Eventually, we did catch them all, installed them in their relocated home, and gave them some corn as a peace offering for the experience. When I last saw them they were busy looking for seeds and bugs in the grass, and I hope they have forgotten the trauma of the move. Next time I will move them while they are still contained in the chicken tractor after they have gone to bed or before I let them out in the morning.

Installing drip irrigation is fun and easy

My husband has been holding out on me. Through experience at jobs, and by reading the packages while working at a hardware store in high school and in college, he can complete many household improvement tasks, although he tries to keep his knowledge hidden from me as much as possible so his “honey-do” list does not lengthen. Although he’s watched me drag hoses to water my plants and saw my soaker hoses break from dry-rot, he never told me that while he worked on John’s Island, SC, at a palm tree farm for a month or so after college, he installed drip irrigation around 150 palm trees in the midst of a Lowcountry summer.
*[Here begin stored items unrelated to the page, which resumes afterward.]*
-- ==== Sys2Proof/Machine/Security.lean ====
section
/-! DEFINITION. Keys, enrolment, change orders, suspension and the audit log (R437–R473). -/

namespace Sys2Proof.Machine

/-- Changes the security block. -/
def Dev.onSec (d : Dev) (f : Sec → Sec) : Dev := { d with sec := f d.sec }

/-- SEC_STATUS.STATE: 0 SELF_TEST, 1 READY, 2 ERROR, 3 NO_CHARTER. -/
def Dev.secState (d : Dev) : Nat := d.fld Reg.secStatus F.secStatus_state

/-- SEC_STATUS.LIFECYCLE: 0 FACTORY, 1 DEPLOYED, 2 RETIRED. -/
def Dev.lifecycle (d : Dev) : Nat := d.fld Reg.secStatus F.secStatus_lifecycle

/-- SEC_DEV_UID as the 16 bytes of DEVICE_UID. -/
def Dev.uidBytes (d : Dev) : List Nat := (List.range 4).flatMap fun i => (wordBytes (d.reg (Reg.secDevUid i)).toNat).reverse

/-! ## The audit log (R467, R468, R470) -/

/-- KIND of audit entries (R467). -/
inductive AuditKind where
  | enrol | orderApplied | orderRefused | suspend | resume | crewReleased | selftestFail | zeroizePin | tamperPin | swZeroise
  | secReset
  deriving DecidableEq, Repr

/-- The number of a KIND. -/
def AuditKind.code : AuditKind → Nat
  | .enrol => 1 | .orderApplied => 2 | .orderRefused => 3 | .suspend => 4 | .resume => 5 | .crewReleased => 6
  | .selftestFail => 7 | .zeroizePin => 8 | .tamperPin => 9 | .swZeroise => 10 | .secReset => 11

/-- An entry joins the backlog; with 16 waiting it is counted as lost (R468). -/
def Dev.audit (d : Dev) (k : AuditKind) (data : List Nat) : Dev :=
  if 16 ≤ d.sec.backlog.length then
    (d.addFld Reg.secAuditStatus F.secAuditStatus_lost 1).onSec fun s => { s with lostSince := s.lostSince + 1 }
  else
    (d.onSec fun s => { s with backlog := s.backlog ++ [⟨k.code, d.now, data⟩] }).setFld Reg.secAuditStatus
      F.secAuditStatus_backlog (d.sec.backlog.length + 1)

/-- The first suspension that waits for its entry has it. -/
def markSuspend : List (Desc × Nat × Nat × Bool) → List (Desc × Nat × Nat × Bool)
  | [] => []
  | (x, c, l, w) :: r => if w then (x, c, l, w) :: markSuspend r else (x, c, l, true) :: r

/-- Words 0–11 of an audit entry (R467): its number, KIND, epoch and the entries lost before it, Stroke and data. -/
def auditHead (n epoch : Nat) (e : AuditEntry) (lost : Nat) : List Nat :=
  [n % 2 ^ 32, pack [(lost % 65536, 0), (epoch % 256, 16), (e.kind, 24)], e.stroke % 2 ^ 32, e.stroke / 2 ^ 32 % 2 ^ 32] ++
    (List.range 8).map fun i => e.data.getD i 0

/-- A number of 32-bit words, the lowest first. -/
def wordsOf (n v : Nat) : List Nat := (List.range n).map fun i => v / 2 ^ (32 * i) % 2 ^ 32

/-- The MAC that the next audit entry chains from: that of the entry before it in its epoch, 0 for entry 0 (R467). -/
def Dev.lastMac (d : Dev) : Nat :=
  match d.nvm.audit.head? with
  | some (_, epoch, _, _, mac) => if d.nvm.auditSeq = 0 ∨ epoch ≠ d.nvm.epoch then 0 else mac
  | none => 0

/-- Writes the oldest entry of the backlog, unless NVM writes are held or the next slot of the ring is not erased (R467, R468). In a worn region
it is refused and counted in LOST (R506). -/
def Dev.auditWrite (d : Dev) : Dev :=
  match d.sec.backlog with
  | [] => d
  | e :: rest =>
    let n := d.nvm.auditSeq
    if d.nvm.worn.contains 3 then
      ((d.onSec fun s => { s with backlog := rest }).setFld Reg.secAuditStatus F.secAuditStatus_backlog rest.length).addFld Reg.nvmLost
        F.nvmLost_lost 1
    else if d.nvmHeld || !d.slotErased (ringSlot 80 16 n) then d
    else
      let mac := Config.auditMac d.nvm.auditKey d.lastMac (auditHead n d.nvm.epoch e d.sec.lostSince)
      let d := d.onNvm fun x => { x with audit := (n, x.epoch, e, d.sec.lostSince, mac) :: x.audit.take 1023, auditSeq := n + 1 }
      let d := d.onSec fun s =>
        { s with backlog := rest, lostSince := 0
                 suspends := if e.kind = 4 ∨ e.kind = 5 then markSuspend s.suspends else s.suspends }
      let d := (d.setFld Reg.secAuditStatus F.secAuditStatus_backlog rest.length).setReg Reg.secAuditNext (BitVec.ofNat 32 (n + 1))
      (d.useSlot 80 16 n).showBusy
I have read about drip irrigation, and although it sounded like an efficient way to water plants, I thought the installation process was nearly as complicated as that of the one installed by professionals that waters my lawn. I decided to try it, though, because I hate dragging hoses. I began with a starter kit. My husband, while helping me, revealed his seemingly miraculous skill in drip irrigation installation and had to confess the origin of the skill. After he helped me install the first few emitters, I completed the rest of the system.

I like drip irrigation because it provides slow drips of water to plants, at a rate of ½ gallon to 3 gallons per hour, and the water does not run off or evaporate like water from sprinklers. It’s inexpensive, although it does cost more than buying a soaker hose to move around; to water a small garden you could probably get all the supplies you need for under $50, and you can reuse them next year. Calculate in the cost of all the water you won’t waste with other systems, the weeds you won’t encourage by watering them while you water your plants, and avoiding the aggravation of dragging hoses all summer, and it’s a bargain.

Attach the main hose to a pressure regulator, which is attached to a garden hose or the house faucet. Off this main hose, install branches with emitters that drip onto each plant. For a row of beans, for example, use a hose with perforations to drip water onto the plants. For shrubs, put individual emitters in the hose for each plant. Attach the hose to the ground with landscape stakes and cover everything with mulch. Drain the system before winter comes, and leave it in place year-round.

I recommend buying a starter kit, which provides diagrams and instructions. Also, look at www.irrigationtutorials.com and www.dripirrigation.com. The public library and bookstores also have books. Once I understood the basic idea behind the system and could identify the parts, I installed our system easily, and it’s fun, kind of like playing with Tinkertoys.